## TRY IT
Reproduce exactly, from the data that follows, the line with "def Pass.due (p", the line with "let opening := p.row = 0", and every line that lies between them.

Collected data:
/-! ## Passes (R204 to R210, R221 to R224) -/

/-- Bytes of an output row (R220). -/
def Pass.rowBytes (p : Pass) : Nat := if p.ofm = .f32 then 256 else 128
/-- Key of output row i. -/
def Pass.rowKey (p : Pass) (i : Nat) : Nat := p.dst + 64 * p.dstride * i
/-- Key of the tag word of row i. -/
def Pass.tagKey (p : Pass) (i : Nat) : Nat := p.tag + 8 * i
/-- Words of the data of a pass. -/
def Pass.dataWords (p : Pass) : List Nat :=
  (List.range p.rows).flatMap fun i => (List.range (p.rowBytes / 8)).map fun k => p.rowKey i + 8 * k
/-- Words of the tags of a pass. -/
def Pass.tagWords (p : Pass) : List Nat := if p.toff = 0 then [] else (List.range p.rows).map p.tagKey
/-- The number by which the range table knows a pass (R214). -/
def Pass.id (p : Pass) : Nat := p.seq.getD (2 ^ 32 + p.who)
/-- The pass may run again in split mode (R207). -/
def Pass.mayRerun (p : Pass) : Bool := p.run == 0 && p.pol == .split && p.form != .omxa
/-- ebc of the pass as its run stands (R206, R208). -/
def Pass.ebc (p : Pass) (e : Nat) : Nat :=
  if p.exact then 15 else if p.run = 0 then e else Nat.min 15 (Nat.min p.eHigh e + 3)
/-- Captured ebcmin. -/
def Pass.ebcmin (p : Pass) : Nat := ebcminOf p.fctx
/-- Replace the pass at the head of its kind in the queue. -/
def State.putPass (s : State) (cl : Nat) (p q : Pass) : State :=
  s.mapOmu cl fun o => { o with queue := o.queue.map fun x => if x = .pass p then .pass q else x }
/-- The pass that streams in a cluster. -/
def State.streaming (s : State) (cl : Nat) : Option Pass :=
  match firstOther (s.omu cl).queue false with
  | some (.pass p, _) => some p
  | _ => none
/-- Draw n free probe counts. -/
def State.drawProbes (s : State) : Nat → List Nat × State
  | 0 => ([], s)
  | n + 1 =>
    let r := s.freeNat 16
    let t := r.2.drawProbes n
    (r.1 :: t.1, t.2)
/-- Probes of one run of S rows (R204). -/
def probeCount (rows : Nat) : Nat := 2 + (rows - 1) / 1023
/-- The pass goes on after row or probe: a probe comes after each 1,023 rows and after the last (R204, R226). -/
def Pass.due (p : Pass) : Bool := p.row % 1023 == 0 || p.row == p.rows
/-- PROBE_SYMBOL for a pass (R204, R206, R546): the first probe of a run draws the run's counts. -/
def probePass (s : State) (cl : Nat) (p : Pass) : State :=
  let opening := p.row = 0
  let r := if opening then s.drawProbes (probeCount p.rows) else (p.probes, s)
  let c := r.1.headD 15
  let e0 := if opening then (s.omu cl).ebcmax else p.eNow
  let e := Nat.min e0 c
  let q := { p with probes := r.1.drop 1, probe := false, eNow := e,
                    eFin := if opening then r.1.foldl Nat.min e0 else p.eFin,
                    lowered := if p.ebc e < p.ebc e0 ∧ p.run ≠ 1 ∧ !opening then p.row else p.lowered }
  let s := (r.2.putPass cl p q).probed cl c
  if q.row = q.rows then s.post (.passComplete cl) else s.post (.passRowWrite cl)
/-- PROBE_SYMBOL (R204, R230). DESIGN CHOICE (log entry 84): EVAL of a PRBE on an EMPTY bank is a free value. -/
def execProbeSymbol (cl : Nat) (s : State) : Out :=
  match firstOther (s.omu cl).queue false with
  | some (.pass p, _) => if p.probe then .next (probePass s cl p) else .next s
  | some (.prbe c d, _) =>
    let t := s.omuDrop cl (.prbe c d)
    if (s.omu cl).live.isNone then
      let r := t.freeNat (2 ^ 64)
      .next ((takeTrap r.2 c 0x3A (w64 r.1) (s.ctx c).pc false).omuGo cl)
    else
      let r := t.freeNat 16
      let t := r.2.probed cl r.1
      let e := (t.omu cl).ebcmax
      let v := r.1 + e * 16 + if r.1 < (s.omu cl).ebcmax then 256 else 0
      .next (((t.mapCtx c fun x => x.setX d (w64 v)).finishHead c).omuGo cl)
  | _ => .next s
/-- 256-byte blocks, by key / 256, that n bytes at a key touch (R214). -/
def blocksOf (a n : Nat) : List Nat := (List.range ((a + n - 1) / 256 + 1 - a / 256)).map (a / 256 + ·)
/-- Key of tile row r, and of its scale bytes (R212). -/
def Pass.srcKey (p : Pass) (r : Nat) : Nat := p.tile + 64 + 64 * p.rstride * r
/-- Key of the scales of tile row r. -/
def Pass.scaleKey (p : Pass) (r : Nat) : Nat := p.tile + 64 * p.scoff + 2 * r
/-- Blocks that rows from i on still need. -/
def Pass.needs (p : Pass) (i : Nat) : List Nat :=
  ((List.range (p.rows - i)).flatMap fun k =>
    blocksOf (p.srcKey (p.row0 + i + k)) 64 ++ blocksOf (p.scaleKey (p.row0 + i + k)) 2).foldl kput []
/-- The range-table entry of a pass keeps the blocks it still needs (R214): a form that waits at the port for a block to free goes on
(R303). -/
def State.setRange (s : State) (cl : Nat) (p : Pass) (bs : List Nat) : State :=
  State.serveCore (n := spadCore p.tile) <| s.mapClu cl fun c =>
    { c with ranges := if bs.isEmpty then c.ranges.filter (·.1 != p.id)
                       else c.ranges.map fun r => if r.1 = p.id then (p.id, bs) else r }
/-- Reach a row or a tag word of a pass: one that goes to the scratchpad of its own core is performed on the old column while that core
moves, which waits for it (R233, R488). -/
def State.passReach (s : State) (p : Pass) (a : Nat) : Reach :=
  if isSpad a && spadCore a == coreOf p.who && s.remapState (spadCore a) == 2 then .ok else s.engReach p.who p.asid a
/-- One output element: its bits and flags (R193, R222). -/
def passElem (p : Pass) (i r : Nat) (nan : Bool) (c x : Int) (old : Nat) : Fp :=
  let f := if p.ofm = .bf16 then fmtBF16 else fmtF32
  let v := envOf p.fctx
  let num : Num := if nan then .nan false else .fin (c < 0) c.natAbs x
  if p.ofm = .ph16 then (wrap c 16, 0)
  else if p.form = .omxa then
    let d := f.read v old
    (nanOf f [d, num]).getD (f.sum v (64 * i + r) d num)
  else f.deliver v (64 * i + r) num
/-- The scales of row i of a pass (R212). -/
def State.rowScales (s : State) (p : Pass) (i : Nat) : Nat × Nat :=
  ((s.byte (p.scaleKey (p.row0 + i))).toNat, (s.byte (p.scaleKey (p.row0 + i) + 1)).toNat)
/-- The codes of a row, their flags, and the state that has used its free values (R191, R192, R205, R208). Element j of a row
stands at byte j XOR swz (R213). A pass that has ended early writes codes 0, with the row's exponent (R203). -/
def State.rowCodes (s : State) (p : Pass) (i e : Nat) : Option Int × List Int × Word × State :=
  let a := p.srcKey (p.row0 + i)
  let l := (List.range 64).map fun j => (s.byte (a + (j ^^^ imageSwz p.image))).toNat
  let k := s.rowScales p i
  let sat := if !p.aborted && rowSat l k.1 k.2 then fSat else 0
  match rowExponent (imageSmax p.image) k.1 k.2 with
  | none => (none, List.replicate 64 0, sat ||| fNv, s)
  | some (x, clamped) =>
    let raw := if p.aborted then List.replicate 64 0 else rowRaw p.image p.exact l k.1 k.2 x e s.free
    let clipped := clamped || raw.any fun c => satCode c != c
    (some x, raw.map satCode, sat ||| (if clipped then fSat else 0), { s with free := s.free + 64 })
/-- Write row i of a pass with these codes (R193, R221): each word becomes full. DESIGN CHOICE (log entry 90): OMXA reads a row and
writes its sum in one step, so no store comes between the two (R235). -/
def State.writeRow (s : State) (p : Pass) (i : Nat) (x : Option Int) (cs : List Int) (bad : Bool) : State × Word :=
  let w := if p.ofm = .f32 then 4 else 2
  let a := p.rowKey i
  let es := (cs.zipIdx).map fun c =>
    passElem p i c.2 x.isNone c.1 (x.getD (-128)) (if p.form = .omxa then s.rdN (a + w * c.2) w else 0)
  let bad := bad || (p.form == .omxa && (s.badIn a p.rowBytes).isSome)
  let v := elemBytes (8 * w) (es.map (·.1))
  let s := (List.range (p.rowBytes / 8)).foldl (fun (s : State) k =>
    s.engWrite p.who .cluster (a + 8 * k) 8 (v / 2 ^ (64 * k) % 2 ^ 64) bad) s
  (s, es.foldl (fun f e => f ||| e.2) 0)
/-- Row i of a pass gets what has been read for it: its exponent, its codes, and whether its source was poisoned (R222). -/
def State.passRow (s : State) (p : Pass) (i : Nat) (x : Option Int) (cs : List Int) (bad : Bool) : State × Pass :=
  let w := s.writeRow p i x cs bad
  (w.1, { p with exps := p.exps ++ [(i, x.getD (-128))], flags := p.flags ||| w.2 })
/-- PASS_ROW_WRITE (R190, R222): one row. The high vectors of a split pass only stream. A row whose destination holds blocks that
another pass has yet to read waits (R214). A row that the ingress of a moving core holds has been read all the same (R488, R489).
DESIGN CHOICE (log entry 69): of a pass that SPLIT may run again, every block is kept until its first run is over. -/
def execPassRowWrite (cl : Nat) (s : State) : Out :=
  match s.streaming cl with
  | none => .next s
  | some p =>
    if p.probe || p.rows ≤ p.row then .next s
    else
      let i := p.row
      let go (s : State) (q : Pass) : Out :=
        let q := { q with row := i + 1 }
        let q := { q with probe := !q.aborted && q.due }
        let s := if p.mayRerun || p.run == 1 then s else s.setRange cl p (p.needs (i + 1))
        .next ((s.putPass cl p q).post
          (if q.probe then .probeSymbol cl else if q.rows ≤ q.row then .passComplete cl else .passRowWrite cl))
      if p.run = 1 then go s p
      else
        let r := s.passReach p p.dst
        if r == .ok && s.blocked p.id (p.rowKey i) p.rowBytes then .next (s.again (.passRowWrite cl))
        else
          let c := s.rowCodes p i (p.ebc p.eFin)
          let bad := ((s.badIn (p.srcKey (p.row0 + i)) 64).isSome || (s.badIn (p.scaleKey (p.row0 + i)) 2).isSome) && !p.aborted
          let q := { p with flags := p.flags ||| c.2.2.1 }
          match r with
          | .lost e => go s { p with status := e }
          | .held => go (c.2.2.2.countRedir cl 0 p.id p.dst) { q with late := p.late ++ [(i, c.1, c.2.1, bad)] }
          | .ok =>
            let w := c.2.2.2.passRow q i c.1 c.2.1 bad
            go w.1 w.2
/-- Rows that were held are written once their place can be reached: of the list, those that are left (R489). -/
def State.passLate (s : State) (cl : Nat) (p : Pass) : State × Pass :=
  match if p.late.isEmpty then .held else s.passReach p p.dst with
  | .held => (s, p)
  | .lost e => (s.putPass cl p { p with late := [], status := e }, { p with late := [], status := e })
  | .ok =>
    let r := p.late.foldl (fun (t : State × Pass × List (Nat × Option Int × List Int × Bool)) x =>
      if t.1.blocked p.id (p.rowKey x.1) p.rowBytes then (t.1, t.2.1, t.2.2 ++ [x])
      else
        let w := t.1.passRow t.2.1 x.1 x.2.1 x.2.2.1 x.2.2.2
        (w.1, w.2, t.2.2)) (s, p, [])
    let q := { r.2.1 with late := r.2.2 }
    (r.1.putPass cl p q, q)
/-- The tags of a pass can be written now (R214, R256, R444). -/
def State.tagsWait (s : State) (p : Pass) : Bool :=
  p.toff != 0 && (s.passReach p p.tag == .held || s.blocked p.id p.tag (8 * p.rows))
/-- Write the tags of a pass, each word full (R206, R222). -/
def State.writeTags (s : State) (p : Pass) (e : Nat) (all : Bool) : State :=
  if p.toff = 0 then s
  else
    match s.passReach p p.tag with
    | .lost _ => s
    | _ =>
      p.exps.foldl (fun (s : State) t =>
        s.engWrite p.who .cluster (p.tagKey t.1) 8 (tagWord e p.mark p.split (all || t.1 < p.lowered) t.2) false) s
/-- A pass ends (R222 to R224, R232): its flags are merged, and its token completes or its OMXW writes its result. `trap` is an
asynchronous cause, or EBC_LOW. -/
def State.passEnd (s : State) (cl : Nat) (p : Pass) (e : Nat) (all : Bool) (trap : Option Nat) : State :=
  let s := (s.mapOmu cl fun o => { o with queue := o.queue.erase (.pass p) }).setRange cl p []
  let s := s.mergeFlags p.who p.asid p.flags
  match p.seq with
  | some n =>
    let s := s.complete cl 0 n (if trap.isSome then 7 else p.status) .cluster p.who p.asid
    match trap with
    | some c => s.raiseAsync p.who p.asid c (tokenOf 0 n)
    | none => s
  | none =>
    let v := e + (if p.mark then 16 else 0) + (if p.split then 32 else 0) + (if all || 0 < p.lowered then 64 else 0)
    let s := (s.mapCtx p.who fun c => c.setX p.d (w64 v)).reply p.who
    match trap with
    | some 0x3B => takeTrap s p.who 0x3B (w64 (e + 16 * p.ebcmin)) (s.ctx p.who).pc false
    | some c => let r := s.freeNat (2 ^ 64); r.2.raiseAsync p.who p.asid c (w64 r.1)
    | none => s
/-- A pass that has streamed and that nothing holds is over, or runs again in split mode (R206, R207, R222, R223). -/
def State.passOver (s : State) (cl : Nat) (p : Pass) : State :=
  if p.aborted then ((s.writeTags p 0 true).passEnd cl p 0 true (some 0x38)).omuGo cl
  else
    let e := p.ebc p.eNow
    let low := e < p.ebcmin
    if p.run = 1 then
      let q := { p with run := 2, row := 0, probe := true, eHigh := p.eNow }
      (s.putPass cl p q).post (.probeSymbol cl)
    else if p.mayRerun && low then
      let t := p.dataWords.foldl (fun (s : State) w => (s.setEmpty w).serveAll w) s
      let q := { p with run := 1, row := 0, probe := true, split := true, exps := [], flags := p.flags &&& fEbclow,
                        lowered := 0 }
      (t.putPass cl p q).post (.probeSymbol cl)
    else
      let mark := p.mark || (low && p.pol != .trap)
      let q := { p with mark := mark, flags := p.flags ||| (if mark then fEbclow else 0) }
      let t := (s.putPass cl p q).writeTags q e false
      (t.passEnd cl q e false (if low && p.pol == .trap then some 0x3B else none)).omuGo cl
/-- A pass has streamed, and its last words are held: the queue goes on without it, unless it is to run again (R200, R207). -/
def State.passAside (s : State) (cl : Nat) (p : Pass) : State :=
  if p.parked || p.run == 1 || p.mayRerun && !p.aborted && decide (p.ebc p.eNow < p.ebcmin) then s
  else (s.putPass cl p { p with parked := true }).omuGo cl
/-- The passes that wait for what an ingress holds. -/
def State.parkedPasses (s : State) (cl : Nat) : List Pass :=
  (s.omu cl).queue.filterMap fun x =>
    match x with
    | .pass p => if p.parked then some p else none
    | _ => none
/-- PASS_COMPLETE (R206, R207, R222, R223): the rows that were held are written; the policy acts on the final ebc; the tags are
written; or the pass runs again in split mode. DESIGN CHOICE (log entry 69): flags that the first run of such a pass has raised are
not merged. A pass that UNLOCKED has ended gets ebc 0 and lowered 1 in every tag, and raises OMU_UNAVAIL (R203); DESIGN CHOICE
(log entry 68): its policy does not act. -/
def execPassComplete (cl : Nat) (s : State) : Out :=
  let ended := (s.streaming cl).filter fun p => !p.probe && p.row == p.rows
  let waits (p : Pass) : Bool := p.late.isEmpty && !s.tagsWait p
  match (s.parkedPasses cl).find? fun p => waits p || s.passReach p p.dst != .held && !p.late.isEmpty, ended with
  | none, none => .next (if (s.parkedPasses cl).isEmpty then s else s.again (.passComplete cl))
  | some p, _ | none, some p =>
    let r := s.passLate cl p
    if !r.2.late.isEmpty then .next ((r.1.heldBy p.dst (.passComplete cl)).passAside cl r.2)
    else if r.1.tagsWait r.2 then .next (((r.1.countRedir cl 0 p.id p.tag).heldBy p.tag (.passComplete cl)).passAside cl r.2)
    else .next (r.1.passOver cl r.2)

==

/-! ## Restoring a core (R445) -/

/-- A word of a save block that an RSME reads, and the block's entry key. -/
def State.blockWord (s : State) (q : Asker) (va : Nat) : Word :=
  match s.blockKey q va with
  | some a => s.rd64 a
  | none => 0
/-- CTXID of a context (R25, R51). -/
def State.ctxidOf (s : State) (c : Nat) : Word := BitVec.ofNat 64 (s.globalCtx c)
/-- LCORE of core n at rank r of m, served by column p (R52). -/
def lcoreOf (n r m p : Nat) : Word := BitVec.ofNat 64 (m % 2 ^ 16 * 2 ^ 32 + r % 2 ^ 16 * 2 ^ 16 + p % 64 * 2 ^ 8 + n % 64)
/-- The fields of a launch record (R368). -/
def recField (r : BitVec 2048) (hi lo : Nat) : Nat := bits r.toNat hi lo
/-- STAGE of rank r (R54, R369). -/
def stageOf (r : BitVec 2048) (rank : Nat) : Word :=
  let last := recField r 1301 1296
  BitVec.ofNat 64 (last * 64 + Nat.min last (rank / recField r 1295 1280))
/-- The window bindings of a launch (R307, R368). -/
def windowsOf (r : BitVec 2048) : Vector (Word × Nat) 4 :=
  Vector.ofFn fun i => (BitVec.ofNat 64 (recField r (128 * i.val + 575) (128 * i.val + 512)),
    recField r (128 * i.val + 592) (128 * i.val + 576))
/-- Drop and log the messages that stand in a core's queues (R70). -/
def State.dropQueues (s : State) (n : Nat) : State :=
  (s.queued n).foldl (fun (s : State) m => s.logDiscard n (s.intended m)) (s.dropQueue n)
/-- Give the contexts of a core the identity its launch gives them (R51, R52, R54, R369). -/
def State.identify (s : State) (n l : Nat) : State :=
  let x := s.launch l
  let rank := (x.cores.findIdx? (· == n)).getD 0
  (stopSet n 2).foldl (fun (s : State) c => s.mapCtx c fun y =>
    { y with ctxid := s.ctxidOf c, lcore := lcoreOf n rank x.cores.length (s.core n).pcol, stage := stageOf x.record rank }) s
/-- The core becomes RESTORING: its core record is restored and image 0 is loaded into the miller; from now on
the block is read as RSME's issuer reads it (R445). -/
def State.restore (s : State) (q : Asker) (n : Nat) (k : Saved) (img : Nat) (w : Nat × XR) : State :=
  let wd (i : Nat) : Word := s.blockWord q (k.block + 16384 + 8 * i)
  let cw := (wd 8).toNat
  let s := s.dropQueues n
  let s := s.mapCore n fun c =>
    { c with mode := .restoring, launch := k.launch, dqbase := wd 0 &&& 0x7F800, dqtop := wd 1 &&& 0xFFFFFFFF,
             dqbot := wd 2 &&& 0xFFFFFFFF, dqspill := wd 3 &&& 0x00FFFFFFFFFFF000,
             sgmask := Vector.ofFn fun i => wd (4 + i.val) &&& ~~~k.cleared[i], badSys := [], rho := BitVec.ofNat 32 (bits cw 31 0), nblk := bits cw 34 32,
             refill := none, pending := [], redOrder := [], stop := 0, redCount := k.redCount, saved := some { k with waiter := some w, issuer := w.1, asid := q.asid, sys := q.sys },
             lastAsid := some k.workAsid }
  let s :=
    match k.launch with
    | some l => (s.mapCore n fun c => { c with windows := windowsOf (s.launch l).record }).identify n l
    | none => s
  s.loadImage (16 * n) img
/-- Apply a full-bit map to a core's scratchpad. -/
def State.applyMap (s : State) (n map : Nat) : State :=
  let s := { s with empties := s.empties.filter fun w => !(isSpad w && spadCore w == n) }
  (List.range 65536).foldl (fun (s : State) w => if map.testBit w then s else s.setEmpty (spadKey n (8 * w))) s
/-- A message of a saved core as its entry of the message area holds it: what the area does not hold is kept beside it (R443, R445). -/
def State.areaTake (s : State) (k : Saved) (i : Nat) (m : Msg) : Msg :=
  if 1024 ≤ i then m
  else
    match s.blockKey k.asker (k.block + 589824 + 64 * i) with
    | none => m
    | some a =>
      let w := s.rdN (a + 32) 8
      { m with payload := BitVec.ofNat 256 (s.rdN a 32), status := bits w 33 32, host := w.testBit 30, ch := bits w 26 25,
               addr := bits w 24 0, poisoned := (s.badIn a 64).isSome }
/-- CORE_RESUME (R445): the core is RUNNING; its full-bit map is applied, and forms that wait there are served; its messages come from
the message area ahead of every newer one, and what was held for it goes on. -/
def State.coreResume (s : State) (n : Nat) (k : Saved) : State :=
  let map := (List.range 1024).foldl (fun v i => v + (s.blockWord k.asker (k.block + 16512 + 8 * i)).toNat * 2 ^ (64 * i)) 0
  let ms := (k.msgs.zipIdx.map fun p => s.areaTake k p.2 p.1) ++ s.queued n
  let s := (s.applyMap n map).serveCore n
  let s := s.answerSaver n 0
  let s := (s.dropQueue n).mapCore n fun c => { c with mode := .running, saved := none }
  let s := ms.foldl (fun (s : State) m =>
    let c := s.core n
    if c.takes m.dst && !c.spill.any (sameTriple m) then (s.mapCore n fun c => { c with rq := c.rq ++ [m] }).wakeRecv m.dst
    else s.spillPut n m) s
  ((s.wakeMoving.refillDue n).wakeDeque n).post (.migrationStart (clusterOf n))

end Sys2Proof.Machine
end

---

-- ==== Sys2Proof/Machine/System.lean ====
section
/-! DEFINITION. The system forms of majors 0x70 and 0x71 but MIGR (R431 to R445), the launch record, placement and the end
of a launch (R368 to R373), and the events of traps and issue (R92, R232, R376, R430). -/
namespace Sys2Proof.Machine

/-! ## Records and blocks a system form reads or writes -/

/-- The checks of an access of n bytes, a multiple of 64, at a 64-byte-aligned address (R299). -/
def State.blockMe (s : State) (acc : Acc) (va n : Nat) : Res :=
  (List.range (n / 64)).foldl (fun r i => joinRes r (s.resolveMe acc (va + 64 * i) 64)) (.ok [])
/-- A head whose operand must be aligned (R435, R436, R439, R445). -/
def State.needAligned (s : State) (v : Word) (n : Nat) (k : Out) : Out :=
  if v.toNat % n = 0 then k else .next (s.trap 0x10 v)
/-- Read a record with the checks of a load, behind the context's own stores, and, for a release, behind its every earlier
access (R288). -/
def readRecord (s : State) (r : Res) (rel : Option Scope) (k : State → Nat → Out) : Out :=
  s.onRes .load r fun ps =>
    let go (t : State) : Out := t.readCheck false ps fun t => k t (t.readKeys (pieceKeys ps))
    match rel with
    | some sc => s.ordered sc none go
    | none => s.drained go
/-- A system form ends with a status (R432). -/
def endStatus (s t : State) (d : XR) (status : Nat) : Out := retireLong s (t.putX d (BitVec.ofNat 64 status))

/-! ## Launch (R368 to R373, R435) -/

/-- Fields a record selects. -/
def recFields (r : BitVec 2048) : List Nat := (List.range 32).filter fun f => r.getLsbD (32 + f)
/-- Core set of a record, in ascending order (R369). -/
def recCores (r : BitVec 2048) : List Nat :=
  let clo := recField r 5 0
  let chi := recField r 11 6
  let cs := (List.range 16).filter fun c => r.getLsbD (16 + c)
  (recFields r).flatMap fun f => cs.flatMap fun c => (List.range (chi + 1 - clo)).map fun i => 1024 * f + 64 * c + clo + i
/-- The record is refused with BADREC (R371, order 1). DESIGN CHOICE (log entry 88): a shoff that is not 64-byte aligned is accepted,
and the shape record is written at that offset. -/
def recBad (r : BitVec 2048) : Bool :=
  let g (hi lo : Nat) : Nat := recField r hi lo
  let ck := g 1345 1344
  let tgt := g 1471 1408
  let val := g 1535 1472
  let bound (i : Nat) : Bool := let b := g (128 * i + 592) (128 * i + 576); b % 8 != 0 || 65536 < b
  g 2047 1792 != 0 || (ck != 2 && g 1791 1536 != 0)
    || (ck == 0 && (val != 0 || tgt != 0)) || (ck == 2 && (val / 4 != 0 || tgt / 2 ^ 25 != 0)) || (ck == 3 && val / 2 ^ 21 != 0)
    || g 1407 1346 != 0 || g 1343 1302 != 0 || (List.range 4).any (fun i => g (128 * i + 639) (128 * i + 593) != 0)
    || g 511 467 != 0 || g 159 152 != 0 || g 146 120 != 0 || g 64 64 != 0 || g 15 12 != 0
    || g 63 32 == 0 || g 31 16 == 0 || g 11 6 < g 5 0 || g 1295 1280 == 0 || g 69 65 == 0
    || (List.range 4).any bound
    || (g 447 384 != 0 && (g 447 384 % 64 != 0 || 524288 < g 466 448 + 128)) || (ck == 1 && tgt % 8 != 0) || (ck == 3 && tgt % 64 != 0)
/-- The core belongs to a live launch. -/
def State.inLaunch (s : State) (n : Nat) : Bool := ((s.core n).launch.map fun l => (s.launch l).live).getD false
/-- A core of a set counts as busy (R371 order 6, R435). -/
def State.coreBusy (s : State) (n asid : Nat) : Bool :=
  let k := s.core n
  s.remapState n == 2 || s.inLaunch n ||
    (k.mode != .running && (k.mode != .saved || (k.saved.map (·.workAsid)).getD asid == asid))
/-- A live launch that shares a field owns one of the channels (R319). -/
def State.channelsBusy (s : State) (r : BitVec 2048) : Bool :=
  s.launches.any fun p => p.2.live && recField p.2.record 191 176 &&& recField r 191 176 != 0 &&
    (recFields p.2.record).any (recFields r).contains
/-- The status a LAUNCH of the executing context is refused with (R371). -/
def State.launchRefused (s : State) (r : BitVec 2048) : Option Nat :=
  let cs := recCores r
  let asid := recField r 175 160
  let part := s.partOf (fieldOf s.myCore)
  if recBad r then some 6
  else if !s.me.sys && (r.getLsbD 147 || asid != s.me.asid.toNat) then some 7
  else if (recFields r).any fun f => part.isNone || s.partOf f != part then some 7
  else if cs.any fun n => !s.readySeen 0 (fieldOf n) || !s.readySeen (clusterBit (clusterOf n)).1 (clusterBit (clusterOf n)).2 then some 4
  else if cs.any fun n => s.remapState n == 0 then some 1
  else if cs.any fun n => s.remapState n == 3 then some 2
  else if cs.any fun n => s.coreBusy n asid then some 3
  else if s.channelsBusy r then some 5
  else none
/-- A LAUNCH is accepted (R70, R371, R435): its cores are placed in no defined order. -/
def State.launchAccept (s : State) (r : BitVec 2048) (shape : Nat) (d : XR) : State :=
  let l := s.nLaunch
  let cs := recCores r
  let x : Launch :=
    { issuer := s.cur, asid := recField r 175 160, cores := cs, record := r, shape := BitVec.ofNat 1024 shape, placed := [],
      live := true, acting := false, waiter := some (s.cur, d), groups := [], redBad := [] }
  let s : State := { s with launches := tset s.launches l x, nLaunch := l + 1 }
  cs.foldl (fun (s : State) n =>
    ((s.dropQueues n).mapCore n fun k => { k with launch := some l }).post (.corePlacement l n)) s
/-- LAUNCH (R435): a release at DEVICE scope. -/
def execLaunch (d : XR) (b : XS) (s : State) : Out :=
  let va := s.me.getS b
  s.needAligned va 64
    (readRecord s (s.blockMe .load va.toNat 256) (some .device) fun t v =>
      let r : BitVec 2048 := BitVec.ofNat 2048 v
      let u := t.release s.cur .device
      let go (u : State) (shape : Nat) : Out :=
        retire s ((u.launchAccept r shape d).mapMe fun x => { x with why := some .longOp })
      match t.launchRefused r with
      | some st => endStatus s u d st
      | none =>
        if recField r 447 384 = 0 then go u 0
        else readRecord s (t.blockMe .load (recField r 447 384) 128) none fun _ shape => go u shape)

## ANSWER SPACE
def Pass.due (p : Pass) : Bool := p.row % 1023 == 0 || p.row == p.rows
/-- PROBE_SYMBOL for a pass (R204, R206, R546): the first probe of a run draws the run's counts. -/
def probePass (s : State) (cl : Nat) (p : Pass) : State :=
  let opening := p.row = 0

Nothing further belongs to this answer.